Find the closest point on a graph to coordinates $(2;0.5)$

Question

My English isn't the best, but hopefully you will understand my question!

The question is as followed:

Find the point on $y=x^2$ that is closest to $A=(2;0.5)$

I'm gratefull for any advice, tips or answers.

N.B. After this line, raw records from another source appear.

/-- The lead's completion of a stitched mark that has closed (R75, R377): a bad report tags the product, as does a missing one, which
also sets STITCH_INCOMPLETE. -/
def State.leadFinish (s : State) (c : Nat) (m : Mark) (incomplete : Bool) : State :=
  let bad := (m.stitch.bind s.stitchOf).any Stitch.bad
  let (f, s) := if (incomplete ∨ bad) ∧ !bit m.flags 14 then s.rejectTag c m.key m.a incomplete else (0, s)
  let x := s.casOf c
  let s := { s with fab := { s.fab with stitches := s.fab.stitches.filter (fun y => some y.id != m.stitch) } }
  let s := s.setCasement c { x with closing := x.closing.filter (fun y => y.order != m.order) }
  s.complete c { m with flags := m.flags ||| f ||| 32 * b2n incomplete } (wrapU 64 m.tdDev).toNat (wrapU 64 m.fin).toNat

/-- A report has come: the lead's completion forms if it only waited for it. -/
def State.leadTry (s : State) (id : MarkId) : State :=
  let c := id.casement
  match (s.casOf c).closing.find? (fun m => m.stitch = some id) with
  | some m => if s.allReported c id then s.leadFinish c m false else s
  | none => s

/-- REPORT to the lead of a stitched mark, when a participant's completion forms (R75, R377). -/
def State.report (s : State) (c : Nat) (m : Mark) : State :=
  match m.stitch with
  | none => s
  | some id =>
    if s.role c ≠ 2 then s
    else
      let late := m.late + m.skipped
      if id.node = s.node then
        match s.stitchOf id with
        | some x =>
          (s.setStitch { x with
            reports := (s.node, c) :: x.reports
            bad := x.bad || bit m.flags 15 || bit m.flags 11 || decide (s.leadTolerance id < late) }).leadTry id
        | none => s
      else s.unicast 0x14 id.node (idBytes id ++ leBytes 1 c ++ leBytes 1 0 ++ leBytes 4 m.flags ++ leBytes 2 late ++ leBytes 2 0)

/-! ## Capture (R52 to R58) -/

/-- An overflow anchor (R56, R82): refused at capture. -/
def State.overflowAnchor (s : State) (c : Nat) (m : Mark) : State :=
  let s := (s.bump (oCas c 2 9)).event c 2 c
  let (f, s) := s.rejectTag c m.key m.a
  let m := { m with flags := 11 * 2 ^ 28 + 2 ^ 26 + 2 ^ 15 + f }
  let s := ((s.bump (oCas c 2 7)).setn (oCas c 2 8) 11)
  (s.complete c m (wrapU 64 m.dev).toNat (wrapU 64 m.dev).toNat).report c m

/-- Capture an anchor at position `a`, time stamp `t`, on casement `c` (R52, R54, R56, R57). `req` is the entry of anchor source 2,
`tag` and `tpl` those a lead sends. -/
def State.capture (s : State) (c : Nat) (key : TagKey) (a : Int) (t : Time) (req : Option ReqEntry) (stitch : Option MarkId)
    (sent : Option (Nat × Nat)) : State :=
  let x := s.casOf c
  let k := s.comp.order + 1
  let s := { s with comp := { s.comp with order := k } }
  let base := { Mark.init with key := key, order := k, a := wrapS 64 a, t := t, dev := s.devOf t, stitch := stitch, tD := t }
  let base := { base with tag := ((req.map ReqEntry.tag).orElse (fun _ => sent.map Prod.snd)).getD 0,
                          cookie := (req.map ReqEntry.cookie).getD 0 }
  if 64 ≤ x.pend.length then s.overflowAnchor c base
  else
    let src1 := s.nat (oCas c 0 1) = 1
    let seq := s.nat (oCas c 0 0x0F)
    let need := src1 ∧ s.nat (oCas c 0 9) ≠ 0
    let m := { base with
      tag := if req.isNone ∧ sent.isNone then seq else base.tag
      needReq := decide need || req.isSome
      req := req
      tplNo := (req.bind ReqEntry.template).orElse (fun _ => sent.map Prod.fst)
      s0 := wrapS 64 (a + s.num (oCas c 0 4)), pitch := s.nat (oCas c 0 5), la := s.nat (oCas c 0 6) }
    let s := if req.isNone ∧ sent.isNone then s.setn (oCas c 0 0x0F) ((seq + 1) % 2 ^ 32 : Nat) else s
    let s := s.setCasement c { x with pend := x.pend ++ [m], capSeq := (x.capSeq + 1) % 2 ^ 32 }
    (s.setn (oCas c 2 4) (x.pend.length + 1 : Nat)).pair c

/-- Position of the reference line axis for lead or participant `c`: the offset of its own axis from the fabric source it follows. -/
def State.axisOffset (s : State) (c : Nat) : Int :=
  let k := s.casAxis c
  let x := s.laxOf k
  if x.kind = 3 then wrapS 64 (x.foff / step32) else 0

/-- The reference source of lead `c` (R371): its own axis at this node, or that axis's fabric source. -/
def State.refSource (s : State) (c : Nat) : Nat :=
  let k := s.casAxis c
  let x := s.laxOf k
  if x.kind = 3 then x.inst else s.node * 32 + k

/-- A lead captures: the mark identity, the ANCHOR to each participant (R371, R372). -/
def State.leadAnchor (s : State) (c : Nat) (key : TagKey) (a : Int) (t : Time) (req : Option ReqEntry) : State :=
  let id : MarkId := ⟨s.node, c, (s.casOf c).capSeq⟩
  let full := 64 ≤ (s.casOf c).pend.length
  let s := s.capture c (if s.role c = 1 then .fabric id else key) a t req (if s.role c = 1 then some id else none) none
  if s.role c ≠ 1 ∨ full then s
  else
    match (s.casOf c).pend.getLast? with
    | none => s
    | some m =>
      let ref := s.refSource c
      let aref := wrapS 64 (a - s.axisOffset c)
      let ft := s.devOf t + s.num (ky 0x2400 8)
      let tpl := s.templateNo c m
      let payload := anchorBytes id ref aref (wrapU 64 ft).toNat tpl m.tagOf
      let ps := s.participants c
      let remote := (ps.filter (fun p => p.1 ≠ s.node)).map Prod.fst
      let st : Stitch := ⟨id, [], none, none, [], false, (remote.eraseDups).map (fun n => (n, payload)), false, m.a⟩
      let s := { s with fab := { s.fab with stitches := s.fab.stitches ++ [st] } }
      let s := remote.eraseDups.foldl (fun s n => s.unicast 0x10 n payload) s
      ps.foldl (fun s (n, c') =>
        if n = s.node ∧ s.nat (oCas c' 0 1) = 3 then
          s.capture c' (.fabric id) (wrapS 64 (aref + s.axisOffset c')) t none (some id) (some (tpl, m.tagOf))
        else s) s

Thank you!

Answer 1

The equation of normal line to $y=x^2$ at the point $x_0$ is: $$y=x_0^2-\frac{1}{2x_0}(x-x_0)$$

The normal line must pass through the point $(2,0.5)$, so:

$$0.5=x_0^2-\frac{1}{2x_0}(2-x_0) \Rightarrow x_0=1\Rightarrow y_0=1.$$

Finally, the distance between the points $(2,0.5)$ and $(1,1)$ is:

$$d=\sqrt{(2-1)^2+(0.5-1)^2}=\frac{\sqrt{5}}{2}.$$

Answer 2

The distance from $(x,x^2)$ to $(2,\frac12)$ is $\sqrt{(x-2)^2+(x^2-\frac12)^2}$. Hence it suffices to minimize the square of the distance which is $$(x-2)^2+(x^2-\frac12)^2 = x^2-4x+4+x^4-x^2+\frac14 = x^4-4x+\frac{17}{4}.$$

To do this we can take the derivative, $4x^3-4$, and set it to zero, which yields $x^3-1 = 0$ so $x = 1$. Indeed this is a minimum because the second derivative, $12x^2$, is positive at $x = 1$.

Plugging in $x = 1$ into the original distance formula we obtain $\frac{\sqrt{5}}{2}$.

Answer 3

the distance is given by $$\sqrt{(x-2)^2+(y-1/2)^2}$$ where $$y=x^2$$ and you can differentiate this with respect to $x$